In A one fabrics I got this owl print, to make Simplicity 2451, which was the winner of my Miss Bossy Patterns March challenge. Unfortunately, with a couple of sewalong deadlines, I didn’t manage to find time to get this made in March, but it will be made soon! I’m going to use the purple to pipe the seams.


I can’t remember which shops they came from, but I got a couple of jerseys for making Renfrews – the pink one at the top of the page, which is the one I made yesterday, and this purple and grey flower print one. They were each £3.50/m.


And last but not least, I got this cotton, for making up Tilly’s Mathilde blouse. I wanted something with a bit of drape for this blouse, so it doesn’t look too boxy, and this cotton isn’t too stiff. It’s also quite sheer, as you can see, which I think will help with the pattern.

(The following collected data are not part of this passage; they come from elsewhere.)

-- ==== Sys2Proof/Laws/TD.lean ====
section
/-! SUPPORT. The laws of the token decoder: what a token, a block and a macroblock can read and write, when they succeed, and which fault they raise (41_td R161 to R178). -/

namespace Sys2Proof.Machine

/-! ## One token -/

/-- The greatest number of decisions from a node of CTREE down to a leaf (41_td R175, R176). -/
def tokenDepth (k : Fin 11) : Nat := [7, 6, 5, 4, 2, 1, 3, 1, 2, 1, 1].getD k.val 0

theorem tokenDepth_pos : ∀ k, 1 ≤ tokenDepth k := by decide

theorem tokenDepth_le : ∀ k, tokenDepth k ≤ 7 := by decide

/-- Every inner child is nearer to the leaves (41_td R163, R176). -/
theorem tokenDepth_child : ∀ k b k', romChild rom k b = .inner k' → tokenDepth k' + 1 ≤ tokenDepth k := by decide

theorem walkToken_succ (rom : Config.Rom) (stream : Memory 8) (prob : Nat → Byte) (fuel : Nat) (k : Fin 11) (c : Ctx) :
    walkToken rom stream prob (fuel + 1) k c =
      match readBool stream (prob k.val) c with
      | .error t => .error t
      | .ok (b, c') =>
        match romChild rom k b with
        | .leaf tok => .ok (tok, c')
        | .inner k' => walkToken rom stream prob fuel k' c' := rfl

theorem walkToken_read {stream : Memory 8} {prob : Nat → Byte} {fuel : Nat} {k : Fin 11} {c c' : Ctx}
    {tok : Config.Token} (h : walkToken rom stream prob fuel k c = .ok (tok, c')) : c.Read c' (7 * tokenDepth k) := by
  induction fuel generalizing k c with
  | zero =>
    obtain ⟨-, rfl⟩ := Prod.mk.inj (Except.ok.inj h)
    exact (Ctx.Read.refl _).mono (by omega)
  | succ fuel ih =>
    rw [walkToken_succ] at h
    have hk := tokenDepth_pos k
    split at h
    · cases h
    · next h1 =>
      split at h
      · obtain ⟨-, rfl⟩ := Prod.mk.inj (Except.ok.inj h)
        exact (readBool_read h1).mono (by omega)
      · next h2 =>
        have := tokenDepth_child _ _ _ h2
        exact ((readBool_read h1).trans (ih h)).mono (by omega)

theorem walkToken_succeeds {stream : Memory 8} {prob : Nat → Byte} (fuel : Nat) (k : Fin 11) {c : Ctx}
    (h : c.shifted + 7 * tokenDepth k ≤ 8 * c.endAddr.toNat + 7) :
    ∃ tok c', walkToken rom stream prob fuel k c = .ok (tok, c') := by
  induction fuel generalizing k c with
  | zero => exact ⟨.eob, c, rfl⟩
  | succ fuel ih =>
    have hk := tokenDepth_pos k
    obtain ⟨b, c1, h1⟩ := readBool_succeeds (stream := stream) (prob k.val) (c := c) (by omega)
    obtain ⟨n, hn, ha⟩ := readBool_adv h1
    rw [walkToken_succ, h1]
    dsimp only
    cases h2 : romChild rom k b with
    | leaf tok => exact ⟨tok, c1, rfl⟩
    | inner k' =>
      have := tokenDepth_child _ _ _ h2
      exact ih k' (by rw [ha.shifted, ha.endAddr]; omega)

theorem walkToken_error_name {rom : Config.Rom} {stream : Memory 8} {prob : Nat → Byte} {fuel : Nat} {k : Fin 11}
    {c : Ctx} {t : Trap} (h : walkToken rom stream prob fuel k c = .error t) : t.name = .bdOverrun := by
  induction fuel generalizing k c with
  | zero => cases h
  | succ fuel ih =>
    rw [walkToken_succ] at h
    split at h
    · next h1 => obtain rfl := Except.error.inj h; exact readBool_error_name h1
    · split at h
      · cases h
      · exact ih h

theorem walkToken_error {rom : Config.Rom} {stream : Memory 8} {prob : Nat → Byte} {fuel : Nat} {k : Fin 11} {c : Ctx}
    {t : Trap} (h : walkToken rom stream prob fuel k c = .error t) (hp : c.pos.toNat ≤ c.endAddr.toNat) :
    t = ⟨.bdOverrun, c.endAddr⟩ := by
  induction fuel generalizing k c with
  | zero => cases h
  | succ fuel ih =>
    rw [walkToken_succ] at h
    split at h
    · next h1 => obtain rfl := Except.error.inj h; exact readBool_error h1 hp
    · next h1 =>
      split at h
      · cases h
      · obtain ⟨n, -, ha⟩ := readBool_adv h1
        rw [← ha.endAddr]
        exact ih h (ha.inRange hp)

theorem walkToken_congr {m m' : Memory 8} (rom : Config.Rom) (prob : Nat → Byte) (fuel : Nat) (k : Fin 11) {c : Ctx}
    (h : c.Agree m m') : walkToken rom m prob fuel k c = walkToken rom m' prob fuel k c := by
  induction fuel generalizing k c with
  | zero => rfl
  | succ fuel ih =>
    rw [walkToken_succ, walkToken_succ, ← readBool_congr _ h]
    cases h1 : readBool m (prob k.val) c with
    | error t => rfl
    | ok r => simp only [ih _ ((readBool_read h1).agree h)]

/-! ## The level of a token -/

/-- The greatest magnitude of a category, and its number of extra bits (41_td R174, R175). -/
theorem category_bounds : ∀ j : Fin 6,
    rom.cats[j].base + 2 ^ rom.cats[j].probs.length ≤ 2115 ∧ rom.cats[j].probs.length ≤ 11 := by decide

theorem tokenMag_read {stream : Memory 8} {tok : Config.Token} {c c' : Ctx} {mag : Nat}
    (h : tokenMag rom stream tok c = .ok (mag, c')) : c.Read c' 77 ∧ mag ≤ 2114 := by
  unfold tokenMag at h
  split at h
  · obtain ⟨rfl, rfl⟩ := Prod.mk.inj (Except.ok.inj h)
    exact ⟨(Ctx.Read.refl _).mono (by omega), by omega⟩
  · next m =>
    obtain ⟨rfl, rfl⟩ := Prod.mk.inj (Except.ok.inj h)
    exact ⟨(Ctx.Read.refl _).mono (by omega), by have := m.isLt; omega⟩
  · next j =>
    split at h
    · cases h
    · next ex c1 h1 =>
      obtain ⟨rfl, rfl⟩ := Prod.mk.inj (Except.ok.inj h)
      have hb := category_bounds j
      have hv := (readBits_bounds h1).2
      exact ⟨(readBits_read h1).mono (by omega), by omega⟩

theorem tokenLevel_read {stream : Memory 8} {tok : Config.Token} {c c' : Ctx} {v : Int}
    (h : tokenLevel rom stream tok c = .ok (v, c')) : c.Read c' 84 ∧ -2114 ≤ v ∧ v ≤ 2114 := by
  unfold tokenLevel at h
  split at h
  · obtain ⟨rfl, rfl⟩ := Prod.mk.inj (Except.ok.inj h)
    exact ⟨(Ctx.Read.refl _).mono (by omega), by omega, by omega⟩
  · split at h
    · cases h
    · next mag c1 h1 =>
      split at h
      · cases h
      · next neg c2 h2 =>
        obtain ⟨rfl, rfl⟩ := Prod.mk.inj (Except.ok.inj h)
        obtain ⟨hr, hm⟩ := tokenMag_read h1
        exact ⟨(hr.trans (readBool_read h2)).mono (by omega), by split <;> omega, by split <;> omega⟩

theorem tokenLevel_succeeds {stream : Memory 8} (tok : Config.Token) {c : Ctx}
    (h : c.shifted + 84 ≤ 8 * c.endAddr.toNat + 7) : ∃ v c', tokenLevel rom stream tok c = .ok (v, c') := by
  have hmag : ∃ mag c1, tokenMag rom stream tok c = .ok (mag, c1) := by
    unfold tokenMag
    cases tok with
    | eob => exact ⟨_, _, rfl⟩
    | dct m => exact ⟨_, _, rfl⟩
    | cat j =>
      have hb := (category_bounds j).2
      obtain ⟨ex, c1, h1⟩ := readBits_succeeds (stream := stream) rom.cats[j].probs 0 (c := c) (by omega)
      simp only [h1]
      exact ⟨_, _, rfl⟩
  unfold tokenLevel
  split
  · exact ⟨_, _, rfl⟩
  · obtain ⟨mag, c1, h1⟩ := hmag
    obtain ⟨n, hn, ha⟩ := (tokenMag_read h1).1.adv
    obtain ⟨b, c2, h2⟩ := readBool_succeeds (stream := stream) 128#8 (c := c1)
      (by rw [ha.shifted, ha.endAddr]; omega)
    simp only [h1, h2]
    exact ⟨_, _, rfl⟩

theorem tokenLevel_error_name {rom : Config.Rom} {stream : Memory 8} {tok : Config.Token} {c : Ctx} {t : Trap}
    (h : tokenLevel rom stream tok c = .error t) : t.name = .bdOverrun := by
  unfold tokenLevel at h
  split at h
  · cases h
  · split at h
    · next h1 =>
      obtain rfl := Except.error.inj h
      unfold tokenMag at h1
      split at h1
      · cases h1
      · cases h1
      · split at h1
        · next h2 => obtain rfl := Except.error.inj h1; exact readBits_error_name h2
        · cases h1
    · split at h
      · next h1 => obtain rfl := Except.error.inj h; exact readBool_error_name h1
      · cases h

I have probably bored you with all my fabric now, sorry! Although I bought a fair amount of fabric, pretty much all of it was bought with a pattern that I already have in mind, which was my aim. Three of them have already been made up, and hopefully the new job will allow me a bit more time to get some more of them sewn up in the next few weeks.

And it’s off to Goldhawk Road again tomorrow for Rachel’s NYLon meet up – I’m sure I’ll see some of you there! Again, I have a very specific list of things to buy, but it’s much shorter this time! One thing I would love to find is some suitable fabric for a Robson coat. After seeing Fiona’s (two!) and Claire’s lovely versions, I am desperate to get this sewn up. I am lacking a decent spring coat – I have thick winter coats, waterproof coats, or short jackets – and Robson will be perfect. I have the pattern, but have yet to find the right fabric.

I think Goldhawk Road is my new favourite fabric shopping location – the choice of shops is brilliant (I think there are about 15 on a short stretch of road), and the prices are great, but so is the quality. While Walthamstow market was super cheap, the quality just didn’t seem to be quite as good. However, I did go there early on in my sewing days, so it could just be that I didn’t really know what I was looking for. Ah, I’ll just have to go back! What I think Walthamstow wins on though, hands down, is notions. I got loads of nice trims when I went there, and zips! Ah, the zips! I got invisible zips there 4 for a £1 for shorter (skirt) zips, 3 for £1 for longer dress zips. Unfortunately I didn’t get enough though, and have had to resort since to buying them elsewhere for £2 each. I must go back at some point and seriously stock up on zips!

I’d better migrate inside now, before my laptop overheats (it’s started whirring quite loudly!), or I get sunburnt (oops, seemingly it’s too late for my stomach!), and get on with the more boring jobs I have to do today, such as sorting out car insurance. Ugh. But I’m looking forward to seeing lots of you tomorrow!